RBC Metabolic Network
The goal of the project is to generate realistic data sets that can be used for benchmarking in reconstruction of metabolic networks from high throughput metabolite profiling data, and then to validate minimally modified transcriptional reverse engineering methods for applications in the metabolic domain. The details are reported in Nemenman et al., 2007a.
In this project, we generated four synthetic data sets representing metabolism of red blood cells (RBCs) using as a starting point the RBC Mathematica workbook from
- Jamshidi, N., et al., Dynamic simulation of the human red blood cell metabolic network.
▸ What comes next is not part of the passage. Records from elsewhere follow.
-- ==== Sys2Proof/Syntax.lean ====
section
/-!
DEFINITION. The commands of the block: one constructor of Instr per row of the table of operations and events,
and the types of their operands. The table gives no operands and no bits, so the operands are the model's:
a Waicon line carries its header and its parsed tokens, an event carries what the outside brings.
-/
namespace Sys2Proof

/-- The entry points that execute lines (R128). -/
inductive Ep where
  | cp0 | cp1 | mail
deriving DecidableEq, Repr

/-- A Ringlet node address, segment.position (chapter 0.5.2). -/
structure Node where
  seg : BitVec 8
  pos : BitVec 8
deriving DecidableEq, Repr

/-- Where a line that reached the mail entry point came from (R124): the origin node and its port; a broadcast line
draws no response (R127). -/
structure Origin where
  node  : Node
  port  : Ep
  bcast : Bool
deriving DecidableEq, Repr

/-- A completed line that passed the byte checks and parsed to a known verb.
tag: the tag's value (R118). fp: the fingerprint, the CRC-16 of the line without its tag (R118).
crc: the line carried a CRC suffix, which matched (R116). addr: the node address that it carried, the part's own or that of
the node that it is for (R108, R123).
origin: for a line of the mail entry point (R124).
objOk: the object is one of the verb's (R102). argOk: number and kind of the arguments fit the form (R141 ARG).
intOk: every number's integer part fits 64 bits (R103). -/
structure Line where
  ep     : Ep
  tag    : Option (BitVec 16) := none
  fp     : BitVec 16 := 0
  crc    : Bool := false
  addr   : Option Node := none
  origin : Option Origin := none
  objOk  : Bool := true
  argOk  : Bool := true
  intOk  : Bool := true
deriving DecidableEq, Repr

/-- The units of Table 4.2. -/
inductive MUnit where
  | ns | us | ms | s | uA | mA | A | mV | V | ohm | kohm | Hz | kHz | degC | percent | ppm
deriving DecidableEq, Repr

/-- A quantity (R103, R104): the number num / 10 ^ dec, and the unit when one is written. -/
structure Qty where
  num  : Int
  dec  : Nat := 0
  unit : Option MUnit := none
deriving DecidableEq, Repr

/-- A channel name gG.cC as written (R102): the numbers may lie outside the forms. -/
structure ChRef where
  g : Nat
  c : Nat
deriving DecidableEq, Repr

/-- The units of one group, in the bit order of SYS.GFENCEg (R73). -/
inductive GUn where
  | link | fe | mod | sar | sw | dac | di | latch | temp
deriving DecidableEq, Repr

/-- A unit of Table 1.1. -/
inductive Un where
  | sup | xo | pll | strap | cp0 | cp1 | safe | fabric | shadow | skip | ring0 | ring1
  | cvuL0 | cvuL1 | cvuL2 | cvuL3 | cvuC0 | cvuC1 | cvuF
  | pflash | rflash | trail | chrys
  | grp (g : Nat) (k : GUn)
deriving DecidableEq, Repr

/-- The channel modes of Table 5.2. -/
inductive Mode where
  | off | di | dic | doh | dof | aic | aiv | air | aoc | aov
deriving DecidableEq, Repr

/-- Verbs of a broadcast line (R127): sync names its groups; other stands for every verb that may not be broadcast, and says whether
a locked entry point refuses its form (Table 4.7) and whether it carries a password. -/
inductive BVerb where
  | kick | safe | sync (gs : List Nat) | other (locked secret : Bool)
deriving DecidableEq, Repr

/-- The object of a port command (R143): cp0 or cp1. -/
inductive PortSel where
  | cp0 | cp1
deriving DecidableEq, Repr

/-- The argument of ch safe (R165). -/
inductive SafeArg where
  | off | on | value (v : Qty) | hold (t : Qty)
deriving DecidableEq, Repr

/-- The value of ch set: on and off for a switch (R165), or a quantity for an analogue output (R259). -/
inductive SetArg where
  | on | off | qty (v : Qty)
deriving DecidableEq, Repr

/-- The object of safe release, safe get (R315). -/
inductive SafeObj where
  | dev | grp (g : Nat) | ch (r : ChRef)
deriving DecidableEq, Repr

/-- The raw edge polarity that fires a reflex (Table 7.1). -/
inductive Pol where
  | rising | falling | both
deriving DecidableEq, Repr

/-- How a hold of a set, clear or toggle action ends (R197). -/
inductive Rel where
  | command | follow | timed
deriving DecidableEq, Repr

/-- The three actions of skip act that take RELEASE (Table 7.7). -/
inductive SAct where
  | set | clear | toggle
deriving DecidableEq, Repr

/-- How an attempt to train a link ends: it succeeds, fails, or is not answered (R151, R310). -/
inductive Train where
  | success | failed | unanswered
deriving DecidableEq, Repr

/-- What a group brings to its bring-up (R59): the units that fail their self-test (Table 2.6), the channels whose
comparator starts at 1 (R540), and per channel the time in CLK_R periods that the latch has counted a HOLD (R154). -/
structure BringUp where
  fails : List GUn := []
  high  : List Nat := []
  holds : Sparse Nat := []
deriving DecidableEq, Repr

/-- The system-side self-tests at S4 (R45): the failed units by their bit of SYS.FENCE (R72), the CP0 test (R26),
and the pages of the record flash that do not read (16-bit keys bank, block, page). -/
structure SelfTest where
  failed : BitVec 20
  cp0    : Bool
  bad    : List Nat
deriving DecidableEq, Repr

/-- A split pair of Table 19.2. -/
inductive Pair where
  | clk | count (n : Nat) | edge (n : Nat) | aits (n : Nat) | mark (c : Nat) | div | rxstat (c e : Nat)
deriving DecidableEq, Repr

/-- The types of an RTD (R243). -/
inductive Rtd where
  | pt100 | pt1000 | ohm
deriving DecidableEq, Repr

/-- The notch of a filter (Table 10.2). -/
inductive Notch where
  | off | n50 | n60
deriving DecidableEq, Repr

/-- What a modulator gives its filter for an output (R265, R266): its latest bits, oldest first, which the sinc3 filter decimates, or
the code that the sinc3 filter has made of them. -/
inductive Stream where
  | bits (l : List Bool)
  | code (x : Int)
deriving DecidableEq, Repr

/-- What a filter takes at an output boundary (R265): the stream of the serving modulator; the quantity (nA, µV, or mΩ by Table 9.1
before LEADR is taken off) that full scale, 2^23 codes, stands for at the channel's front end, which no rule states; whether the
excitation or a sense input stood above 4.6 V through the period (R244); and the stream of the spare when it converts in parallel
(R277). -/
structure Measure where
  src   : Stream
  full  : Nat
  high  : Bool := false
  spare : Option Stream := none
deriving DecidableEq, Repr

/-- An item that the system end of a barrier link receives (R147): one whose check fails, a heartbeat, a sample of
the monitor scan (R297). downBad is an item whose check fails at the group end. -/
inductive LinkItem where
  | bad (g : Nat)
  | downBad (g : Nat)
  | heartbeat (g : Nat) (latchAct : Bool)
  | scan (g e : Nat) (code : BitVec 16)
deriving DecidableEq, Repr

/-- A frame as a Ringlet port receives it in a window (Tables 12.1, 12.2): the port of the controller, the slot in whose
window its delimiter or mark lies, the header fields with the HCHK byte, the cells, and the frame CRC. -/
structure Frame where
  port   : Nat
  slot   : Nat
  kind   : BitVec 4
  fslot  : BitVec 12
  source : Node
  len    : BitVec 8
  age    : BitVec 8
  seq    : BitVec 8
  hchk   : BitVec 8
  cells  : List Word
  crc    : Word
deriving DecidableEq, Repr

/-- The scrambled bits that a port of a controller receives in the window of a slot (R318, R321). -/
structure RxLine where
  port : Nat
  slot : Nat
  bits : List Bool
deriving DecidableEq, Repr

/-- A mark match of a controller outside its windows, and the frame behind it (R351, R390). -/
structure HuntMatch where
  ctl   : Nat
  frame : Frame
deriving DecidableEq, Repr

/-- A group whose supply is back (R58): kept says whether the supply of its latch stayed above 12 V. -/
structure SupplyUp where
  grp  : Nat
  kept : Bool
deriving DecidableEq, Repr

/-- A load at a switch output (R219): the current in mA that it draws without the limiter. -/
structure LimitLoad where
  ch : Nat
  mA : BitVec 16
deriving DecidableEq, Repr

/-- What each port of a controller has seen in the round that ends: the offset of the first non-idle bit outside every
span and window (R380), none for a clean round. -/
structure RoundEnd where
  noise0 : Option Nat := none
  noise1 : Option Nat := none
deriving DecidableEq, Repr

/-- The kinds of ring slot (Table 12.3). -/
inductive SlotKind where
  | round | data | event | mail | spare
deriving DecidableEq, Repr

/-- The kinds of ring map (Table 12.9). -/
inductive MapKind where
  | host | value | status | count | revokes
deriving DecidableEq, Repr

/-- The roles of ring role (Table 13.4). -/
inductive Role where
  | tk | follower | backup (k : Nat)
deriving DecidableEq, Repr

/-- The position modes of ring posm (Table 13.4). -/
inductive Posm where
  | hop | table | either
deriving DecidableEq, Repr

/-- What the ECC of a word of the profile flash or of the trail says of a read (R406, R455). -/
inductive Ecc where
  | ok | corrected | bad
deriving DecidableEq, Repr

/-- How a read of a record flash page goes (R445 to R447): the threshold set used, the largest number of bits corrected in a
codeword, and whether the page was uncorrectable. -/
structure PageRead where
  rt     : Nat := 0
  corr   : Nat := 0
  uncorr : Bool := false
deriving DecidableEq, Repr

/-- The keywords of rec trigger (Table 17.8), in the order of the bits of REC.TRIG. -/
inductive TrigName where
  | trip | fault | devsafe | grpsafe | age | fence | window | ring | reset | skip
deriving DecidableEq, Repr

/-- A capsule named by rec (R491). -/
inductive CapSel where
  | id (n : Nat) | trail
deriving DecidableEq, Repr

/-- The kinds of a divergence (R487). -/
inductive DivKind where
  | mark | osum | keyframe
deriving DecidableEq, Repr

/-- The classes of an output sum (R471). -/
inductive DivClass where
  | link | ring | port | event | flash
deriving DecidableEq, Repr

/-- A divergence as the comparisons find it (R487, R488). -/
structure Divergence where
  kind : DivKind
  cls  : DivClass := .link
  t    : BitVec 64
  rec_ : Word
  exp  : Word
  got  : Word
  addr : Word := 0
deriving DecidableEq, Repr

/-- What the injection of a record shows (R486, R487): the divergences that the comparisons find, in order, and whether the record is
the capsule's last, older words of its line following it. -/
structure Inject where
  divs : List Divergence := []
  last : Bool := false
deriving DecidableEq, Repr

/-- The checks of a completed line that execute nothing (R98, R100, R116, R141). -/
inductive LineErr where
  | char | toolong | overrun | crc | crcreq | nocrc | syntx | verb
deriving DecidableEq, Repr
Bioinformatics 17, 286-287, 2001. PDF.
The rationale for choosing these particular data sets is provided in Nemenman et al., 2007a.
Contents
Overview
The RBC Mathematic workbook model has 5 parameters that can be controlled externally: the Donnan ratio, R, (which determines the difference in the pH inside and outside of the cell); glucose concentration, G; total intracellular magnesium concentration, both free and bound, Mg; intracellular inorganic phosphorus concentration, Pi; and extracellular (plasma) sodium concentration, Na. For the first three data sets, these external control parameters were sampled at random 1000 times from specified probability distributions, representing different experimental setups, and the steady state values of the metabolic network were found by using the methods in the RBC workbook. In a significant number of situations (up to 30% or more depending on the data set), the randomly selected parameters did not lead to steady state solutions. These samples were removed from the data set.
For each data set, the data consists of two files: (1) values of control parameters, and (2) values of responses. Within each of the files, the columns correspond to the values of the same chamicsl species, and the rows correspond to either the same steady state, or the same point in time. The control parameters are listed in the following order: RT, GLC, MGT, PI, NAE. The responses are: G6P, F6P, FDP, DHAP, GAP, DPG13, DPG23, PG3, PG2, PEP, PYR, LAC, NADH, GL6P, GO6P, NADPH, GSH, RU5P, R5P, X5P, S7P, E4P, ADO, AMP, ADP, ATP, PRPP, IMP, INO, HX, R1P, ADE, NAI, KI, MGATP, MGADP, MGAMP, MGDPG23, MG. Please review the Jashmidi et al. paper above for the explanation of the notation.
You can download the list of reactions and metabolite-metabolite interactions. The same information is available in terms of the 0/1 adjacency matrix (this is in Octave file format, and also includes additional information, like metabolite and reaction names). Note that the adjacency matrix is not symmetric, and the (ij) entry represents the control of i'th metabolite by j's metabolite. For validation purposes, we symmetrize the matrix as (in Matlab notation, with adj standing for the matrix): adj=(adj+adj')>0.
Data sets
- Data set 1 (chemostat)
- Files: Parameters, Responses. 1000 parameter draws with corresponding responses.
- Notes: This set simulates RBC steady-state measurements from chemostat culture experiments. All the parameters are uncorrelated, uniformly distributed variables, with the ranges: RT = 0.2…1.6, GLC = 2.0…30.0 mM, MGT = 0.1…20 mM, PI = 0.6…1.8 mM, NAE = 100…200 mM.
- Data set 2 (natural)
- Files: Parameters, Responses. 1000 parameter draws with corresponding responses.
- Notes: This set represents the variability of RBC metabolite concentrations in blood samples from healthy humans. The control parameters are taken as uncorrelated normal variables with means standard deviations: RT = 0.75 0.1, GLC = 5 0.6 mM, MGT = 3.3 0.2 mM, PI = 0.9 0.15 mM, NAE = 140 2.5 mM.
- Data set 3 (correlated)
- Files: Parameters, Responses. 1000 parameter draws with corresponding responses.
- Notes: This data set models the in vivo metabolite concentrations more faithfully by incorporating physiological correlations among the controls. We summarized the data into correlation coefficients of 0 (no trend, or no data available), 0.3 (weak correlation), and 0.5 (strong correlation), while the variances are as in Data Set 2.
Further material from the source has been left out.